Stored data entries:
------------

-- ==== Sys2Proof/Laws/PerInstr.lean ====
section
/-!
SUPPORT. Statements made of every command: the fields of a request that can be sent are at most 63, each
of at most 30 bits (R194, R201), so that its message spells them whole.
-/

namespace Sys2Proof.Laws

open Sys2Proof.Machine

/-- Every field of a request that can be sent is a 30-bit payload, and a header can count them. -/
def FieldsFit.Statement (i : Instr) : Prop :=
  i.wellFormed = true → ∀ k tag fs, encodeRequest i = some (k, tag, fs) →
    fs.length ≤ 63 ∧ ∀ f ∈ fs, fitsWord f = true

/-! ### Fields -/

theorem fitsWord_iff (v : Nat) : fitsWord v = true ↔ v < 1073741824 := by simp [fitsWord]

theorem fitsWide_iff (v : Nat) : fitsWide v = true ↔ v < 4294967296 := by simp [fitsWide]

theorem optionalField_fits {v : Option Nat} (h : fitsOption fitsWord v = true) :
    optionalField v < 1073741824 := by
  cases v with
  | none => decide
  | some v => exact (fitsWord_iff v).mp h

theorem wide_fits {v : Nat} (h : v < 4294967296) : ∀ f ∈ wide v, f < 1073741824 := by
  simp only [wide, List.mem_cons, List.not_mem_nil, or_false, forall_eq_or_imp, forall_eq]
  omega

@[simp] theorem wide_length (v : Nat) : (wide v).length = 2 := rfl

theorem optionalWide_fits {v : Option Nat} (h : fitsOption fitsWide v = true) :
    ∀ f ∈ optionalWide v, f < 1073741824 := by
  cases v with
  | none => decide
  | some v => exact wide_fits ((fitsWide_iff v).mp h)

@[simp] theorem optionalWide_length (v : Option Nat) : (optionalWide v).length = 2 := rfl

theorem presence_lt (vs : List (Option Nat)) : presence vs < 2 ^ vs.length := by
  induction vs with
  | nil => decide
  | cons v vs ih =>
    simp only [presence, List.length_cons, Nat.pow_succ]
    split <;> omega

theorem presence_fits (vs : List (Option Nat)) (h : vs.length ≤ 7) : presence vs < 1073741824 :=
  Nat.lt_of_lt_of_le (presence_lt vs)
    (Nat.le_trans (Nat.pow_le_pow_right (by decide) h) (by decide))

@[simp] theorem pairFields_length (is : List (Nat × Nat)) : (pairFields is).length = 2 * is.length := by
  induction is with
  | nil => rfl
  | cons i is ih => simp [pairFields, ih]; omega

theorem pairFields_fits {is : List (Nat × Nat)}
    (h : ∀ i ∈ is, i.1 < 1073741824 ∧ i.2 < 1073741824) : ∀ f ∈ pairFields is, f < 1073741824 := by
  induction is with
  | nil => simp [pairFields]
  | cons i is ih =>
    simp only [pairFields, List.mem_cons]
    rintro f (rfl | rfl | hf)
    · exact (h _ (by simp)).1
    · exact (h _ (by simp)).2
    · exact ih (fun j hj => h j (by simp [hj])) f hf

@[simp] theorem lineFieldsOf_length (is : List LineFields) :
    (lineFieldsOf is).length = 3 * is.length := by
  induction is with
  | nil => rfl
  | cons i is ih => simp [lineFieldsOf, ih]; omega

theorem lineFieldsOf_fits {is : List LineFields} (h : ∀ i ∈ is, i.wellFormed = true) :
    ∀ f ∈ lineFieldsOf is, f < 1073741824 := by
  induction is with
  | nil => simp [lineFieldsOf]
  | cons i is ih =>
    have hi := h i (by simp)
    simp only [LineFields.wellFormed, Bool.and_eq_true, fitsWord_iff] at hi
    simp only [lineFieldsOf, List.mem_cons]
    rintro f (rfl | rfl | rfl | hf)
    · exact hi.1.1
    · exact hi.1.2
    · exact hi.2
    · exact ih (fun j hj => h j (by simp [hj])) f hf

theorem entryFields_fit {e : EntryFields} (h : e.wellFormed = true) :
    (EntryFields.fields e).length = 9 ∧ ∀ f ∈ EntryFields.fields e, f < 1073741824 := by
  simp only [EntryFields.wellFormed, Bool.and_eq_true, fitsWord_iff] at h
  obtain ⟨⟨⟨⟨⟨⟨h1, h2⟩, h3⟩, h4⟩, h5⟩, h6⟩, h7⟩ := h
  refine ⟨rfl, fun f hf => ?_⟩
  simp only [EntryFields.fields, List.mem_append, List.mem_cons, List.not_mem_nil, or_false] at hf
  rcases hf with (rfl | rfl | rfl | rfl | rfl | rfl | rfl) | hf
  · exact presence_fits _ (by simp)
  · exact h1
  · exact h2
  · exact h3
  · exact optionalField_fits h4
  · exact optionalField_fits h5
  · exact optionalField_fits h6
  · exact optionalWide_fits h7 f hf

/-! ### The requests whose fields are numbers alone -/

theorem FieldsFit.plain {i : Instr} {k : RequestKind} {tag : Tag} {fs : List Nat}
    (he : encodeRequest i = some (k, tag, fs)) (hl : fs.length ≤ 63)
    (hf : i.wellFormed = true → ∀ f ∈ fs, f < 1073741824) : FieldsFit.Statement i := by
  intro h k' tag' fs' he'
  rw [he] at he'
  cases he'
  exact ⟨hl, fun f hm => (fitsWord_iff f).mpr (hf h f hm)⟩

theorem FieldsFit.words {i : Instr} {k : RequestKind} {tag : Tag} {fs : List Nat}
    (he : encodeRequest i = some (k, tag, fs)) (hl : fs.length ≤ 63)
    (hw : i.wellFormed = fs.all fitsWord) : FieldsFit.Statement i :=
  FieldsFit.plain he hl fun h f hf => (fitsWord_iff f).mp (List.all_eq_true.mp (hw ▸ h) f hf)

theorem FieldsFit.zero {i : Instr} {k : RequestKind} {tag : Tag}
    (he : encodeRequest i = some (k, tag, [])) : FieldsFit.Statement i :=
  FieldsFit.plain he (Nat.zero_le _) fun _ _ hf => absurd hf List.not_mem_nil

theorem FieldsFit.one {i : Instr} {k : RequestKind} {tag : Tag} {v : Nat}
    (he : encodeRequest i = some (k, tag, [v])) (hw : i.wellFormed = fitsWord v) :
    FieldsFit.Statement i :=
  FieldsFit.words he (Nat.le_add_left 1 62) (by simp [hw])

theorem FieldsFit.two {i : Instr} {k : RequestKind} {tag : Tag} {v w : Nat}
    (he : encodeRequest i = some (k, tag, [v, w]))
    (hw : i.wellFormed = (fitsWord v && fitsWord w)) : FieldsFit.Statement i :=
  FieldsFit.words he (Nat.le_add_left 2 61) (by simp [hw])

theorem FieldsFit.event {i : Instr} (he : encodeRequest i = none) : FieldsFit.Statement i := by
  intro _ k tag fs h
  rw [he] at h
  cases h

theorem FieldsFit.powerOn :
    FieldsFit.Statement .powerOn :=
  FieldsFit.event rfl

theorem FieldsFit.activitySeen :
    FieldsFit.Statement .activitySeen :=
  FieldsFit.event rfl

theorem FieldsFit.activityCeases :
    FieldsFit.Statement .activityCeases :=
  FieldsFit.event rfl

theorem FieldsFit.alignmentFound :
    FieldsFit.Statement .alignmentFound :=
  FieldsFit.event rfl

theorem FieldsFit.alignedFrame (lanes : Vector Sample 16) :
    FieldsFit.Statement (.alignedFrame lanes) :=
  FieldsFit.event rfl

theorem FieldsFit.failedPosition :
    FieldsFit.Statement .failedPosition :=
  FieldsFit.event rfl

theorem FieldsFit.settlingFailure :
    FieldsFit.Statement .settlingFailure :=
  FieldsFit.event rfl

theorem FieldsFit.lockEvent :
    FieldsFit.Statement .lockEvent :=
  FieldsFit.event rfl

theorem FieldsFit.frameLoss :
    FieldsFit.Statement .frameLoss :=
  FieldsFit.event rfl

theorem FieldsFit.stationClockFrame :
    FieldsFit.Statement .stationClockFrame :=
  FieldsFit.event rfl

theorem FieldsFit.secondAdvance :
    FieldsFit.Statement .secondAdvance :=
  FieldsFit.event rfl

theorem FieldsFit.timeReached (entryTag : Nat) :
    FieldsFit.Statement (.timeReached entryTag) :=
  FieldsFit.event rfl

theorem FieldsFit.validityExpiry (record : RecordId) :
    FieldsFit.Statement (.validityExpiry record) :=
  FieldsFit.event rfl

theorem FieldsFit.windowExpiry (record : RecordId) :
    FieldsFit.Statement (.windowExpiry record) :=
  FieldsFit.event rfl

theorem FieldsFit.mixFrame :
    FieldsFit.Statement .mixFrame :=
  FieldsFit.event rfl

theorem FieldsFit.routeRampEnd (route : RouteId) :
    FieldsFit.Statement (.routeRampEnd route) :=
  FieldsFit.event rfl

theorem FieldsFit.gateRampEnd (route : RouteId) :
    FieldsFit.Statement (.gateRampEnd route) :=
  FieldsFit.event rfl

theorem FieldsFit.voiceHoldExpiry :
    FieldsFit.Statement .voiceHoldExpiry :=
  FieldsFit.event rfl

theorem FieldsFit.transmitFrame :
    FieldsFit.Statement .transmitFrame :=
  FieldsFit.event rfl

theorem FieldsFit.deckFrame (deck : DeckId) :
    FieldsFit.Statement (.deckFrame deck) :=
  FieldsFit.event rfl

theorem FieldsFit.prefetchComplete (deck : DeckId) :
    FieldsFit.Statement (.prefetchComplete deck) :=
  FieldsFit.event rfl

theorem FieldsFit.autoFadeStart (deck : DeckId) :
    FieldsFit.Statement (.autoFadeStart deck) :=
  FieldsFit.event rfl

theorem FieldsFit.segueEvent (deck : DeckId) :
    FieldsFit.Statement (.segueEvent deck) :=
  FieldsFit.event rfl

theorem FieldsFit.playEnd (deck : DeckId) :
    FieldsFit.Statement (.playEnd deck) :=
  FieldsFit.event rfl

theorem FieldsFit.fadeEnd (deck : DeckId) :
    FieldsFit.Statement (.fadeEnd deck) :=
  FieldsFit.event rfl

theorem FieldsFit.recorderFrame (recorder : RecorderId) :
    FieldsFit.Statement (.recorderFrame recorder) :=
  FieldsFit.event rfl

theorem FieldsFit.cartRecordingFull (recorder : RecorderId) :
    FieldsFit.Statement (.cartRecordingFull recorder) :=
  FieldsFit.event rfl

theorem FieldsFit.alertDeclaredLength (recorder : RecorderId) :
    FieldsFit.Statement (.alertDeclaredLength recorder) :=
  FieldsFit.event rfl

theorem FieldsFit.alertSlotFull (recorder : RecorderId) :
    FieldsFit.Statement (.alertSlotFull recorder) :=
  FieldsFit.event rfl

theorem FieldsFit.delayFrame :
    FieldsFit.Statement .delayFrame :=
  FieldsFit.event rfl

theorem FieldsFit.targetLanding :
    FieldsFit.Statement .targetLanding :=
  FieldsFit.event rfl

theorem FieldsFit.bypassReached :
    FieldsFit.Statement .bypassReached :=
  FieldsFit.event rfl

theorem FieldsFit.delayOverrun :
    FieldsFit.Statement .delayOverrun :=
  FieldsFit.event rfl

theorem FieldsFit.dumpCrossfadeEnd :
    FieldsFit.Statement .dumpCrossfadeEnd :=
  FieldsFit.event rfl

theorem FieldsFit.switchFrame :
    FieldsFit.Statement .switchFrame :=
  FieldsFit.event rfl

theorem FieldsFit.crossfadeEnd :
    FieldsFit.Statement .crossfadeEnd :=
  FieldsFit.event rfl

theorem FieldsFit.monitorFrame :
    FieldsFit.Statement .monitorFrame :=
  FieldsFit.event rfl

theorem FieldsFit.monitorBlockEnd :
    FieldsFit.Statement .monitorBlockEnd :=
  FieldsFit.event rfl

theorem FieldsFit.lineQuietFault (line : LineId) :
    FieldsFit.Statement (.lineQuietFault line) :=
  FieldsFit.event rfl

theorem FieldsFit.lineOverloadChange :
    FieldsFit.Statement .lineOverloadChange :=
  FieldsFit.event rfl

theorem FieldsFit.answerTimerExpiry (line : LineId) :
    FieldsFit.Statement (.answerTimerExpiry line) :=
  FieldsFit.event rfl

theorem FieldsFit.linkFrame :
    FieldsFit.Statement .linkFrame :=
  FieldsFit.event rfl

theorem FieldsFit.linkBlockComplete :
    FieldsFit.Statement .linkBlockComplete :=
  FieldsFit.event rfl

theorem FieldsFit.siteReport (port : Port) (word0 word1 word2 : Word32) :
    FieldsFit.Statement (.siteReport port word0 word1 word2) :=
  FieldsFit.event rfl

theorem FieldsFit.heartbeatExpiry (port : Port) :
    FieldsFit.Statement (.heartbeatExpiry port) :=
  FieldsFit.event rfl

theorem FieldsFit.revertiveReturn :
    FieldsFit.Statement .revertiveReturn :=
  FieldsFit.event rfl

theorem FieldsFit.serviceWord (word : Word32) :
    FieldsFit.Statement (.serviceWord word) :=
  FieldsFit.event rfl

theorem FieldsFit.badMessage (payload : BitVec 30) :
    FieldsFit.Statement (.badMessage payload) :=
  FieldsFit.event rfl

theorem FieldsFit.statusRead (tag : Tag) :
    FieldsFit.Statement (.statusRead tag) :=
  FieldsFit.zero rfl

theorem FieldsFit.timeSet (tag : Tag) (seconds : Nat) :
    FieldsFit.Statement (.timeSet tag seconds) :=
  FieldsFit.one rfl rfl

theorem FieldsFit.restart (tag : Tag) :
    FieldsFit.Statement (.restart tag) :=
  FieldsFit.zero rfl

theorem FieldsFit.routeSet (tag : Tag) (index sourceKind sourceNumber destination gain exponent voice duckable : Nat) :
    FieldsFit.Statement (.routeSet tag index sourceKind sourceNumber destination gain exponent voice duckable) :=
  FieldsFit.words rfl (Nat.le_add_left 8 55) rfl

theorem FieldsFit.routeGain (tag : Tag) (index gain exponent : Nat) :
    FieldsFit.Statement (.routeGain tag index gain exponent) :=
  FieldsFit.words rfl (Nat.le_add_left 3 60) rfl

theorem FieldsFit.routeClear (tag : Tag) (index exponent : Nat) :
    FieldsFit.Statement (.routeClear tag index exponent) :=
  FieldsFit.words rfl (Nat.le_add_left 2 61) rfl

theorem FieldsFit.routeRead (tag : Tag) (index : Nat) :
    FieldsFit.Statement (.routeRead tag index) :=
  FieldsFit.one rfl rfl

theorem FieldsFit.duckSet (tag : Tag) (depth attack release threshold hold : Nat) :
    FieldsFit.Statement (.duckSet tag depth attack release threshold hold) :=
  FieldsFit.words rfl (Nat.le_add_left 5 58) rfl

theorem FieldsFit.outmapSet (tag : Tag) (items : List (Nat × Nat)) :
    FieldsFit.Statement (.outmapSet tag items) := by
  intro h k tag' fs he
  simp only [Instr.wellFormed, Bool.and_eq_true, List.all_eq_true, decide_eq_true_eq,
    fitsWord_iff] at h
  cases he
  refine ⟨by simp; omega, fun f hf => (fitsWord_iff f).mpr ?_⟩
  rcases List.mem_cons.mp hf with rfl | hf
  · omega
  · exact pairFields_fits h.1 f hf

------------

▸ EXERCISE PROMPT
What belongs in the answer is each line of the data that has the word "linkFrame".

▸ SOLUTION TO THIS TASK
theorem FieldsFit.linkFrame :
    FieldsFit.Statement .linkFrame :=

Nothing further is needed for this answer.